Exercise description:
Below is a listing from which only part is wanted; return exactly the lines from the one with "let x := (s.core m).trap" up to and including the one with "header of KIND 4, copies".

Provided data:

---

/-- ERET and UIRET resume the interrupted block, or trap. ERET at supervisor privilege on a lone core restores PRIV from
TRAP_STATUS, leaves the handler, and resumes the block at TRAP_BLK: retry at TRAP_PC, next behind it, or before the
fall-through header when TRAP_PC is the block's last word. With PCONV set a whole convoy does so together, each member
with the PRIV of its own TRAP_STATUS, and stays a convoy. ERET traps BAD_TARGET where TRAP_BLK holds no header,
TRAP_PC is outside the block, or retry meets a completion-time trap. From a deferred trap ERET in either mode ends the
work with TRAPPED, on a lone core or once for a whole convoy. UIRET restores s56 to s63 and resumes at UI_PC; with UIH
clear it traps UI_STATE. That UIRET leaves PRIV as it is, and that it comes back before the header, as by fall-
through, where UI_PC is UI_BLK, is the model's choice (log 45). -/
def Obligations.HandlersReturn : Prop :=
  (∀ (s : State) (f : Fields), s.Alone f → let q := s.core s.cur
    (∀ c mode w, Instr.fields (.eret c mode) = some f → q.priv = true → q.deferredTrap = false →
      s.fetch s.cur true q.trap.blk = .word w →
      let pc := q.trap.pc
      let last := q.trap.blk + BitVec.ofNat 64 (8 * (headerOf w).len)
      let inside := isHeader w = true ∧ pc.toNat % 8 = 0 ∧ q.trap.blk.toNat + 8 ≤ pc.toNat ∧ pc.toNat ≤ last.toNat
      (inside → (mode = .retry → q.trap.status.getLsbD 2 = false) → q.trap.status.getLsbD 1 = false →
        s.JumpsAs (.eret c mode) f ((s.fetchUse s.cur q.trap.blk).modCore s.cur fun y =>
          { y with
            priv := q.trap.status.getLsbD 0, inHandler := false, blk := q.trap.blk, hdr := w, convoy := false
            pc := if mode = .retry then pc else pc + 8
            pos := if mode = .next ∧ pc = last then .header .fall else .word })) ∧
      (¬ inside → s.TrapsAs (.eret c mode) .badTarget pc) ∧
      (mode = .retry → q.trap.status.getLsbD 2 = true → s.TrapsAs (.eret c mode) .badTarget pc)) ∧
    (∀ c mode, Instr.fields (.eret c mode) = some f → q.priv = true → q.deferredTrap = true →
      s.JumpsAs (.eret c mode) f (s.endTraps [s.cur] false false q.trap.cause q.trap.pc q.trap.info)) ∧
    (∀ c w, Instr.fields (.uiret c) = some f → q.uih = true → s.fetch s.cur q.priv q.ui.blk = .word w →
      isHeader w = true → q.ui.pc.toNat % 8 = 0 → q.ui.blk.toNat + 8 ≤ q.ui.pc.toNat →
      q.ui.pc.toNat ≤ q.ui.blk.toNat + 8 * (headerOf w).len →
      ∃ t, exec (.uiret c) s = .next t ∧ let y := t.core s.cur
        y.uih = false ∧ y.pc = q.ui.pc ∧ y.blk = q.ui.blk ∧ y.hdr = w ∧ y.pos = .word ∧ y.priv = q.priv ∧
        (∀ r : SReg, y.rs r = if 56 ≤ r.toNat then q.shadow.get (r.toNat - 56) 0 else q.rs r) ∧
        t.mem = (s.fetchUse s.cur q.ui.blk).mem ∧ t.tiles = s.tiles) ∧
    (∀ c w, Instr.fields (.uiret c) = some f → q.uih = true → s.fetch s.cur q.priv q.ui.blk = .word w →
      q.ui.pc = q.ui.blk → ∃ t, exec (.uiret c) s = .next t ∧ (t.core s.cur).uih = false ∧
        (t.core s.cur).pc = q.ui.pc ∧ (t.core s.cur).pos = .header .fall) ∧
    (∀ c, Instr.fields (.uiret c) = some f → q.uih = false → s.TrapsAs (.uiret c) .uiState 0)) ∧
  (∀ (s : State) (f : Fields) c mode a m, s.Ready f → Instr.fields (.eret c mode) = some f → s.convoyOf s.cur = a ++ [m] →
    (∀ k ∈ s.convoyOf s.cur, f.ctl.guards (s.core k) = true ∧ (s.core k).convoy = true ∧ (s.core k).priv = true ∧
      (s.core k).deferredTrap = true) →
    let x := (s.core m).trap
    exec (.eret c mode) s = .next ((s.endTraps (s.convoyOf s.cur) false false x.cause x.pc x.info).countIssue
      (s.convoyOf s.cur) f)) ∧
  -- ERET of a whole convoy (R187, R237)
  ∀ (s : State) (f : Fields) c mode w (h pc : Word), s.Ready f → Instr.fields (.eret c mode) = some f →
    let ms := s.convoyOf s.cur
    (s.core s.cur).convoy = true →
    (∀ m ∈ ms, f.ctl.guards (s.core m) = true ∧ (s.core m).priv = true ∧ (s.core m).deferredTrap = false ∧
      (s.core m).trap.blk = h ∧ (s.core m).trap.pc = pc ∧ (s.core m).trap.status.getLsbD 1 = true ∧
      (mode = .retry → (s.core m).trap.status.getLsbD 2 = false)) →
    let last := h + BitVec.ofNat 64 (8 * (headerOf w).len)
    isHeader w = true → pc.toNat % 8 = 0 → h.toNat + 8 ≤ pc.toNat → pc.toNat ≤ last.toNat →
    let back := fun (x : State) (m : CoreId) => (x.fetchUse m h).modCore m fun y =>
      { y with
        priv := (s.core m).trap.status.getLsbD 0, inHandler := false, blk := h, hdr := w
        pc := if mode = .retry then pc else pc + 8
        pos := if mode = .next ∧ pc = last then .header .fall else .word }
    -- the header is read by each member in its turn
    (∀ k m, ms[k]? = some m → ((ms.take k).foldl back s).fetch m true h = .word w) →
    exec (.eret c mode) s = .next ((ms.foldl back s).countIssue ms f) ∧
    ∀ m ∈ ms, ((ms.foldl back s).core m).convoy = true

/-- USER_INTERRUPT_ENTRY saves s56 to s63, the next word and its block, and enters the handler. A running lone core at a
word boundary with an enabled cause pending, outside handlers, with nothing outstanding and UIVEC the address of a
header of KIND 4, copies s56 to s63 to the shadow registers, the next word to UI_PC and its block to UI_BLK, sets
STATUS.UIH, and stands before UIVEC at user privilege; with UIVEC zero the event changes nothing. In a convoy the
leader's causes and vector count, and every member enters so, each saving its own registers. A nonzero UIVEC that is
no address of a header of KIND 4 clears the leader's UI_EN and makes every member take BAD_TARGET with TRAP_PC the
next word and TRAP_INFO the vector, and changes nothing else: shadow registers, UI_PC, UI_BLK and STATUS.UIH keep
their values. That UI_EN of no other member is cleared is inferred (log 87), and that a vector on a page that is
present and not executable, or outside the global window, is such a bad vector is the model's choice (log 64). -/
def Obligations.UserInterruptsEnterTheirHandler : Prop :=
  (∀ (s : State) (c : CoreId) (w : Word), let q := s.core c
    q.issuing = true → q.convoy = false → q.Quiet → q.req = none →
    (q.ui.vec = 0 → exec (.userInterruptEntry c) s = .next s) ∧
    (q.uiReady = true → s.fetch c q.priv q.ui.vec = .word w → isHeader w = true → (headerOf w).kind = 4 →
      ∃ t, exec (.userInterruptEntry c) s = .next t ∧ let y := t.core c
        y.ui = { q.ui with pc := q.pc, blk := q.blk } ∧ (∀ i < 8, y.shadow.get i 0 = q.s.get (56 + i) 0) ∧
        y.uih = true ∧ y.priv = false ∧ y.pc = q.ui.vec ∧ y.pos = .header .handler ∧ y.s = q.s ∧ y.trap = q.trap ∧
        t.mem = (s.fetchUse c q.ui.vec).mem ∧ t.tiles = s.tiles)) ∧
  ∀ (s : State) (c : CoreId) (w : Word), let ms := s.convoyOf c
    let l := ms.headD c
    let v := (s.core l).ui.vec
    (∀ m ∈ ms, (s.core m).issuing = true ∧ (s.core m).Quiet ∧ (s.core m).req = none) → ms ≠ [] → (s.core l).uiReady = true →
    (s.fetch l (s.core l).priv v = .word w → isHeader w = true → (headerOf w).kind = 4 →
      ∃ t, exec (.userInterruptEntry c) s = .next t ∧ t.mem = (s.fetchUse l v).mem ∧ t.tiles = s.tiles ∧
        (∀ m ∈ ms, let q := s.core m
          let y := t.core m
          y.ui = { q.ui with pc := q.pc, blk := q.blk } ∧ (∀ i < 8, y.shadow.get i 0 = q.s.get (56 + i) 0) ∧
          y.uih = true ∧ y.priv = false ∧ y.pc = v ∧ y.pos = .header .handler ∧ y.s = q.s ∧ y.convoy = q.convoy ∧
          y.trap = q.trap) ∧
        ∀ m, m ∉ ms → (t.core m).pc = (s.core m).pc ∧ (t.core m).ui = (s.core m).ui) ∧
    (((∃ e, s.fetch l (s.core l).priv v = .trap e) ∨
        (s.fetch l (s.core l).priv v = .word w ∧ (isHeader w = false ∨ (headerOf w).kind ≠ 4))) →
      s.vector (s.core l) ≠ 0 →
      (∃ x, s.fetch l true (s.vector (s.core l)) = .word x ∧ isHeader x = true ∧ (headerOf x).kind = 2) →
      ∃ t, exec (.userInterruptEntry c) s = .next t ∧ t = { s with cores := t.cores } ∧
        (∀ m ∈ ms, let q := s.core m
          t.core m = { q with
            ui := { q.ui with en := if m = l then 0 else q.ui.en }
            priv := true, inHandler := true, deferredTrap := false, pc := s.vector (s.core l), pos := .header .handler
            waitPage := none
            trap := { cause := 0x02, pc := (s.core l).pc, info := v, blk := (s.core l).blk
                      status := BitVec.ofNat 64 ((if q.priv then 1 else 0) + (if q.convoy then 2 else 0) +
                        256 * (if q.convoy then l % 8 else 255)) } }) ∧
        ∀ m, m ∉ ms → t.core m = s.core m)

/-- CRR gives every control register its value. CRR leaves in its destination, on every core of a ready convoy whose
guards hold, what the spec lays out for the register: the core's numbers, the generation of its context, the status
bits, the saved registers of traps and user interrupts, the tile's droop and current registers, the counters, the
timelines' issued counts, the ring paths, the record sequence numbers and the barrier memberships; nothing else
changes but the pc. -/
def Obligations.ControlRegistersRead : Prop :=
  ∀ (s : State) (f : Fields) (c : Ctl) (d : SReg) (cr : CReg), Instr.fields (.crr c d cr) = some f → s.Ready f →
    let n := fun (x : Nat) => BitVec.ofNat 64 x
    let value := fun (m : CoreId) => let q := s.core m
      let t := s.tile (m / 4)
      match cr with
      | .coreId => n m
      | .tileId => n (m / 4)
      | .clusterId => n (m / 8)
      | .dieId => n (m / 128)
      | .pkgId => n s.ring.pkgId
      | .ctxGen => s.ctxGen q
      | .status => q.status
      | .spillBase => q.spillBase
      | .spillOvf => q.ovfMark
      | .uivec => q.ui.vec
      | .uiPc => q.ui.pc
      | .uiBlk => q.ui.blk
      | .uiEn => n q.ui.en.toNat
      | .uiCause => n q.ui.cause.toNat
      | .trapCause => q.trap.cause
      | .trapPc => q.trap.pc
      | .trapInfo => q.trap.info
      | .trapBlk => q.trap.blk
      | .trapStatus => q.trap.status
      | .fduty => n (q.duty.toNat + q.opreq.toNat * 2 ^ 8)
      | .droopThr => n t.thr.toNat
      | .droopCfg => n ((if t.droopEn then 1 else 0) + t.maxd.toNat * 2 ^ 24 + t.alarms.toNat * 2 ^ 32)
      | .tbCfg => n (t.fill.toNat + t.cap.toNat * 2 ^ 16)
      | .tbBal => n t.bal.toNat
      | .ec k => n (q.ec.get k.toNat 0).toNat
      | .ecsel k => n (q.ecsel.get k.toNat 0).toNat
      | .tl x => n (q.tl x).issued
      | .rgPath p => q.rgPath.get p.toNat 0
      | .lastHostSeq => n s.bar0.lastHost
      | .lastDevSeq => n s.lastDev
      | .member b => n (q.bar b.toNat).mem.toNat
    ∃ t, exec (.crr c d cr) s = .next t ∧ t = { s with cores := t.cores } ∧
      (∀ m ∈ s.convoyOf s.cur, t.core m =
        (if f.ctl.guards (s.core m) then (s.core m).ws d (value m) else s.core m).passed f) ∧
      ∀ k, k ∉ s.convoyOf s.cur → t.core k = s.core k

---

Task result:
    let x := (s.core m).trap
    exec (.eret c mode) s = .next ((s.endTraps (s.convoyOf s.cur) false false x.cause x.pc x.info).countIssue
      (s.convoyOf s.cur) f)) ∧
  -- ERET of a whole convoy (R187, R237)
  ∀ (s : State) (f : Fields) c mode w (h pc : Word), s.Ready f → Instr.fields (.eret c mode) = some f →
    let ms := s.convoyOf s.cur
    (s.core s.cur).convoy = true →
    (∀ m ∈ ms, f.ctl.guards (s.core m) = true ∧ (s.core m).priv = true ∧ (s.core m).deferredTrap = false ∧
      (s.core m).trap.blk = h ∧ (s.core m).trap.pc = pc ∧ (s.core m).trap.status.getLsbD 1 = true ∧
      (mode = .retry → (s.core m).trap.status.getLsbD 2 = false)) →
    let last := h + BitVec.ofNat 64 (8 * (headerOf w).len)
    isHeader w = true → pc.toNat % 8 = 0 → h.toNat + 8 ≤ pc.toNat → pc.toNat ≤ last.toNat →
    let back := fun (x : State) (m : CoreId) => (x.fetchUse m h).modCore m fun y =>
      { y with
        priv := (s.core m).trap.status.getLsbD 0, inHandler := false, blk := h, hdr := w
        pc := if mode = .retry then pc else pc + 8
        pos := if mode = .next ∧ pc = last then .header .fall else .word }
    -- the header is read by each member in its turn
    (∀ k m, ms[k]? = some m → ((ms.take k).foldl back s).fetch m true h = .word w) →
    exec (.eret c mode) s = .next ((ms.foldl back s).countIssue ms f) ∧
    ∀ m ∈ ms, ((ms.foldl back s).core m).convoy = true

/-- USER_INTERRUPT_ENTRY saves s56 to s63, the next word and its block, and enters the handler. A running lone core at a
word boundary with an enabled cause pending, outside handlers, with nothing outstanding and UIVEC the address of a
header of KIND 4, copies s56 to s63 to the shadow registers, the next word to UI_PC and its block to UI_BLK, sets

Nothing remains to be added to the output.